Abstract
By creating an existential recombination of objects and by deforming accepted standards of art convention (Yury Lotman), science fiction is, during an era of an avant-garde is, "shock of bases of the existing order" and an “inversion of urgent knowledge of human nature" (Renatе Lachmann). Not only in literature, but also in the cinema of the 1920s the concept of "fantastic" is far beyond only one process of imagination; it breaks creative and receptive "experience of borders" (Tzvetan Todorov). The science fiction of the Russian avant-garde is related to anarchism. The fantastic – the sphere of maximum freedom of creative imagination – is a special world, in which, with the help of the power of imagination, one intrudes into time and space, into the real and unreal, the past and the future, the human and the divine.

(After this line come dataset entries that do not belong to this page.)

-- ==== Sys2Proof/Laws/Drive.lean ====
section
/-! SUPPORT. The law of R41 through each operation: releases make channels quiet and never drive one, and a channel is
driven only where the permission test of R43 passes. -/

namespace Sys2Proof.Machine

/-! ## The law at one point, and quiet groups -/

/-- R41 at point i, apart from ESTOP: when its channel is not quiet, the conditions hold. -/
def State.lawAt (s : State) (i : PointIdx) : Prop :=
  (s.point i).channel.quiet = false →
    (s.groupOf i).inRunList i = true ∧ (s.groupOf i).headIs MoveState.driving = true ∧
      (s.groupOf i).permit.isSome = true ∧ (s.point i).latched = none

/-- Every channel is quiet. -/
def State.still (s : State) : Prop := ∀ i, (s.point i).channel.quiet = true

/-- Every member of the group is quiet. -/
def State.groupStill (s : State) (g : GroupIdx) : Prop :=
  ∀ i, (s.point i).group = g → (s.point i).channel.quiet = true

/-- No channel that was quiet is made otherwise. -/
def Calm (s t : State) : Prop := ∀ i, (s.point i).channel.quiet = true → (t.point i).channel.quiet = true

theorem Calm.refl (s : State) : Calm s s := fun _ h => h
theorem Calm.trans {s t u : State} (h : Calm s t) (k : Calm t u) : Calm s u := fun i x => k i (h i x)

theorem State.driveLawful_iff (s : State) :
    s.driveLawful ↔ (∀ i, s.lawAt i) ∧ (s.estop = true → s.still) := by
  constructor
  · intro h
    refine ⟨fun i q => ?_, fun e i => ?_⟩
    · have k := h i q; exact ⟨k.1, k.2.1, k.2.2.1, k.2.2.2.1⟩
    · cases q : (s.point i).channel.quiet with
      | true => rfl
      | false => have k := (h i q).2.2.2.2; rw [e] at k; cases k
  · intro h i q
    have k := h.1 i q
    refine ⟨k.1, k.2.1, k.2.2.1, k.2.2.2, ?_⟩
    cases e : s.estop with
    | false => rfl
    | true => have := h.2 e i; rw [this] at q; cases q

/-- A group whose head move is not driving is still. -/
theorem State.groupStill_of_not_driving {s : State} {g : GroupIdx} (h : ∀ i, s.lawAt i)
    (k : (s.group g).headIs MoveState.driving = false) : s.groupStill g := by
  intro i e
  cases q : (s.point i).channel.quiet with
  | true => rfl
  | false =>
    have x := (h i q).2.1
    rw [State.groupOf, e, k] at x; cases x

/-- An empty queue leaves its group still. -/
theorem State.groupStill_of_empty {s : State} {g : GroupIdx} (h : ∀ i, s.lawAt i)
    (k : (s.group g).queue = []) : s.groupStill g :=
  State.groupStill_of_not_driving h (by simp [Group.headIs, k])

/-! ## Primitive updates -/

/-- An update of a point that never makes it drive. -/
theorem State.setPoint_law {s : State} (i : PointIdx) (p : Point) (h : ∀ j, j ≠ i → s.lawAt j)
    (k : p.channel.quiet = false → (s.group p.group).inRunList i = true ∧
      (s.group p.group).headIs MoveState.driving = true ∧ (s.group p.group).permit.isSome = true ∧ p.latched = none) :
    ∀ j, (s.setPoint i p).lawAt j := by
  intro j
  by_cases e : i = j
  · subst e
    simp only [State.lawAt, State.groupOf, State.point_setPoint_self]
    exact k
  · simp only [State.lawAt, State.groupOf, State.point_setPoint_ne s e]
    exact h j (Ne.symm e)

/-- An update of a point that keeps its group, drives it only if it was driven, and then keeps its latch. -/
theorem State.modPoint_law {s : State} (i : PointIdx) (f : Point → Point) (h : ∀ j, s.lawAt j)
    (hg : (f (s.point i)).group = (s.point i).group)
    (hq : (s.point i).channel.quiet = true → (f (s.point i)).channel.quiet = true)
    (hl : (s.point i).latched = none → (f (s.point i)).channel.quiet = false → (f (s.point i)).latched = none) :
    ∀ j, (s.modPoint i f).lawAt j := by
  refine State.setPoint_law i _ (fun j _ => h j) fun q => ?_
  have q' : (s.point i).channel.quiet = false := by
    cases x : (s.point i).channel.quiet with
    | false => rfl
    | true => rw [hq x] at q; cases q
  have k := h i q'
  rw [hg]
  exact ⟨k.1, k.2.1, k.2.2.1, hl k.2.2.2 q⟩

theorem State.setPoint_calm (s : State) (i : PointIdx) (p : Point)
    (h : (s.point i).channel.quiet = true → p.channel.quiet = true) : Calm s (s.setPoint i p) := by
  intro j x
  by_cases e : i = j
  · subst e; rw [State.point_setPoint_self]; exact h x
  · rw [State.point_setPoint_ne s e]; exact x

theorem State.modPoint_calm (s : State) (i : PointIdx) (f : Point → Point)
    (h : (s.point i).channel.quiet = true → (f (s.point i)).channel.quiet = true) : Calm s (s.modPoint i f) :=
  s.setPoint_calm i _ h

/-- What a change of a group's record must keep for the law. -/
structure GroupDrives (a b : Group) : Prop where
  inRunList : ∀ i, a.inRunList i = true → b.inRunList i = true
  driving : a.headIs MoveState.driving = true → b.headIs MoveState.driving = true
  permit : a.permit.isSome = true → b.permit.isSome = true

theorem State.modGroup_law {s : State} (g : GroupIdx) (f : Group → Group) (h : ∀ j, s.lawAt j)
    (k : GroupDrives (s.group g) (f (s.group g))) : ∀ j, (s.modGroup g f).lawAt j := by
  intro j q
  have x := h j q
  simp only [State.groupOf, State.point_modGroup] at *
  by_cases e : g = (s.point j).group
  · rw [← e, State.group_modGroup_self]
    rw [← e] at x
    exact ⟨k.inRunList _ x.1, k.driving x.2.1, k.permit x.2.2.1, x.2.2.2⟩
  · rw [State.group_modGroup_ne s e]; exact x

theorem State.modGroup_law_of_still {s : State} (g : GroupIdx) (f : Group → Group) (h : ∀ j, s.lawAt j)
    (k : s.groupStill g) : ∀ j, (s.modGroup g f).lawAt j := by
  intro j q
  have x := h j q
  simp only [State.groupOf, State.point_modGroup] at *
  by_cases e : g = (s.point j).group
  · have := k j e.symm; rw [this] at q; cases q
  · rw [State.group_modGroup_ne s e]; exact x

/-- States with the same points and groups have the same law. -/
theorem State.lawAt_congr {s t : State} (hp : t.points = s.points) (hg : t.groups = s.groups)
    (h : ∀ j, s.lawAt j) : ∀ j, t.lawAt j := by
  intro j
  have := h j
  simp only [State.lawAt, State.groupOf, State.point, State.group, hp, hg] at *
  exact this

theorem Calm.of_points {s t : State} (hp : t.points = s.points) : Calm s t := by
  intro i h; simp only [State.point, hp] at *; exact h

theorem State.produce_law {s : State} (g : Option GroupIdx) (b : ReportBody) (x : Bool) (h : ∀ j, s.lawAt j) :
    ∀ j, (s.produce g b x).lawAt j := State.lawAt_congr rfl rfl h

/-! ## Head moves -/

/-- A change of the head move that keeps the members of its run list and, when it drives, its driving. -/
theorem Group.modHead_drives (r : Group) (f : Move → Move)
    (h : ∀ m, (f m).runList.map (·.point) = m.runList.map (·.point))
    (k : ∀ m, m.state.driving = true → (f m).state.driving = true) : GroupDrives r (r.modHead f) := by
  have key : ∀ (l l' : List RunEntry) (i : PointIdx), l'.map (·.point) = l.map (·.point) →
      l.any (·.point == i) = true → l'.any (·.point == i) = true := by
    intro l l' i e x
    have a : ∀ l : List RunEntry, l.any (·.point == i) = (l.map (·.point)).any (· == i) := by
      intro l; simp [List.any_map, Function.comp_def]
    rw [a] at *; rw [e]; exact x
  unfold Group.modHead
  split
  · exact ⟨fun _ => id, id, id⟩
  · rename_i m rest e
    refine ⟨fun i x => ?_, fun x => ?_, id⟩
    · simp only [Group.inRunList, Group.runList, e] at *
      exact key _ _ i (h m) x
    · simp only [Group.headIs, e] at *
      exact k m x

theorem Move.modEntry_points (m : Move) (i : PointIdx) (f : RunEntry → RunEntry) (h : ∀ e, (f e).point = e.point) :
    (m.modEntry i f).runList.map (·.point) = m.runList.map (·.point) := by
  simp only [Move.modEntry, List.map_map]
  apply List.map_congr_left
  intro e _
  simp only [Function.comp]
  split
  · exact h e
  · rfl

theorem State.modEntry_law {s : State} (g : GroupIdx) (i : PointIdx) (f : RunEntry → RunEntry)
    (hf : ∀ e, (f e).point = e.point) (h : ∀ j, s.lawAt j) : ∀ j, (s.modEntry g i f).lawAt j :=
  State.modGroup_law g _ h (Group.modHead_drives _ _ (fun m => m.modEntry_points i f hf) fun _ => id)

theorem State.updateProgress_law {s : State} (i : PointIdx) (h : ∀ j, s.lawAt j) :
    ∀ j, (s.updateProgress i).lawAt j := by
  unfold State.updateProgress; dsimp only
  split
  · split
    · exact State.modEntry_law _ _ _ (fun _ => rfl) h
    · exact h
  · exact h

theorem State.updateProgress_points (s : State) (i : PointIdx) : (s.updateProgress i).points = s.points := by
  unfold State.updateProgress; dsimp only
  split
  · split <;> rfl
  · rfl

/-! ## Releases -/

/-- A latch on a quiet point. -/
theorem State.latchFault_law {s : State} (i : PointIdx) (c : FaultCode) (h : ∀ j, s.lawAt j)
    (q : (s.point i).channel.quiet = true) : ∀ j, (s.latchFault i c).lawAt j := by
  unfold State.latchFault; dsimp only
  refine State.produce_law _ _ _ (State.setPoint_law i _ (fun j _ => h j) fun x => ?_)
  have : (if (s.point i).latched.isNone = true then { s.point i with latched := some c }
    else { s.point i with further := true }).channel = (s.point i).channel := by split <;> rfl
  rw [this, q] at x; cases x

/-- A latch spoils the law of its own point only. -/
theorem State.latchFault_law_ne {s : State} (i : PointIdx) (c : FaultCode) (h : ∀ j, s.lawAt j) :
    ∀ j, j ≠ i → (s.latchFault i c).lawAt j := by
  intro j e
  have : (s.latchFault i c).lawAt j ↔ s.lawAt j := by
    simp only [State.latchFault, State.lawAt, State.groupOf, State.point_produce, State.group_produce,
      State.point_setPoint_ne s (Ne.symm e), State.group_setPoint]
  exact this.mpr (h j)

theorem State.latchFault_calm (s : State) (i : PointIdx) (c : FaultCode) : Calm s (s.latchFault i c) := by
  unfold State.latchFault
  refine (s.setPoint_calm i _ ?_).trans (Calm.of_points rfl)
  split <;> exact id

theorem State.simulateCoast_quiet (s : State) (i : PointIdx) (b : Bool) (q : (s.point i).channel.quiet = true)
    (h : ∀ j, s.lawAt j) : ∀ j, (s.simulateCoast i b).lawAt j := by
  unfold State.simulateCoast
  split
  · rename_i sh _
    have h1 := State.modPoint_law i (fun p =>
      { p with shadow := some { sh with position := clampPosition (s.coastTarget i sh), simDue := none } }) h rfl id
      fun x _ => x
    have h2 := State.updateProgress_law i h1
    dsimp only
    split
    · refine State.latchFault_law _ _ h2 ?_
      have e : ∀ t : State, (t.updateProgress i).point i = t.point i := fun t => by
        simp only [State.point, State.updateProgress_points]
      rw [e, State.point_modPoint_self]; exact q
    · exact h2
  · exact h

theorem State.simulateCoast_calm (s : State) (i : PointIdx) (b : Bool) : Calm s (s.simulateCoast i b) := by
  unfold State.simulateCoast
  split
  · rename_i sh _
    have h := (s.modPoint_calm i (fun p =>
      { p with shadow := some { sh with position := clampPosition (s.coastTarget i sh), simDue := none } }) id).trans
      (Calm.of_points (State.updateProgress_points _ i))
    dsimp only
    split
    · exact h.trans (State.latchFault_calm _ _ _)
    · exact h
  · exact .refl s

Burenina analyzes the Science-fiction in the Russian avant-garde cinema of the 1920s. She zooms in on movies by, among others, Nikolay Petrov ("Aero NT-54"), Lev Kuleshov, Vsevolod Pudovkin ("Death beam"), Vladimir Gardin ("An iron heel" and "Steel cranes"), Nikolay Hodatayev ("Interplanetary revolution"). Furthermore, she will discuss the futurology of novels of Herbert Wells, the Russian fantasts (consider for example Ivan Morsky, Alexander Bogdanov, Konstantin Tsiolkovsky and many more), and anarchist skepticism in relation to the state.